Investment - Articles - Pressure builds for investment in emerging market debt


By Anthony Gillham, Portfolio Manager, Skandia Investment Group

 The latest signal that indicates the plate tectonics of global investment are shifting came just recently and it has created the conditions for new structural flows into emerging market debt.

 The recent shift may not have pushed the needle off the Richter scale, but Norway's decision to refocus its hugely influential $600bn sovereign wealth fund into emerging market debt was of epic proportions for those of us who invest in the fixed interest markets.

 The loser in the Norwegian decision continues to be Europe as the fund re-focuses its bond allocation down from 60 to 40% and equities down from 50 to 40%. That's hardly surprising as our chums at the Financial Times report that Norway lost some £15bn on its European portfolio in the wake of the debt crisis.

 Technically, the Norwegians are following in the footsteps of some more enlightened asset managers by benchmarking their fund against GDP rather than market cap weightings.

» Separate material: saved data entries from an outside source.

-- ==== Sys2Proof/Machine/Flags.lean ====
section
/-! DEFINITION. The fault causes and the one flag of the block, `fcause` (10_state.md R26; 60_exceptions.md R180, R182). -/

namespace Sys2Proof.Machine

/-- The six fault causes of 60_exceptions.md R180. -/
inductive Cause where
  /-- The word is none of the fourteen commands. -/
  | illegalCmd
  /-- SEEK N with `N > lenw`. -/
  | seekOverrun
  /-- PUT with `lenw = 0`. -/
  | putFull
  /-- POKE N, B with `N >= lenw`. -/
  | pokeRange
  /-- CONSUME N with `N > lenr`. -/
  | consumeOverrun
  /-- PEEK N with `N >= lenr`. -/
  | peekRange
  deriving DecidableEq, Repr

/-- The 3-bit code of a cause (60_exceptions.md R180); 0 and 7 are no cause's code. -/
def Cause.code : Cause → BitVec 3
  | .illegalCmd => 1
  | .seekOverrun => 2
  | .putFull => 3
  | .pokeRange => 4
  | .consumeOverrun => 5
  | .peekRange => 6

/-- `fcause` after a refusal with cause `c`: the first cause sticks (60_exceptions.md R182). -/
def latchCause (c : Cause) (f : BitVec 3) : BitVec 3 := if f = 0 then c.code else f

end Sys2Proof.Machine
end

This gives a natural bias to EMD, particularly on the bond side where otherwise existing market cap benchmarks are distorted by heavily indebted countries.

 So the Norwegian decision is an important indicator as far as EMD is concerned. But what is even more interesting is that according to our contacts across the asset management industry worldwide, the Europeans - including the Norwegians - are ahead of the game when it comes to reallocating to EMD.

 The next big elephant in the room is likely to be the US from where the Tsunami of dollars is likely to eclipse even Norway's modest efforts.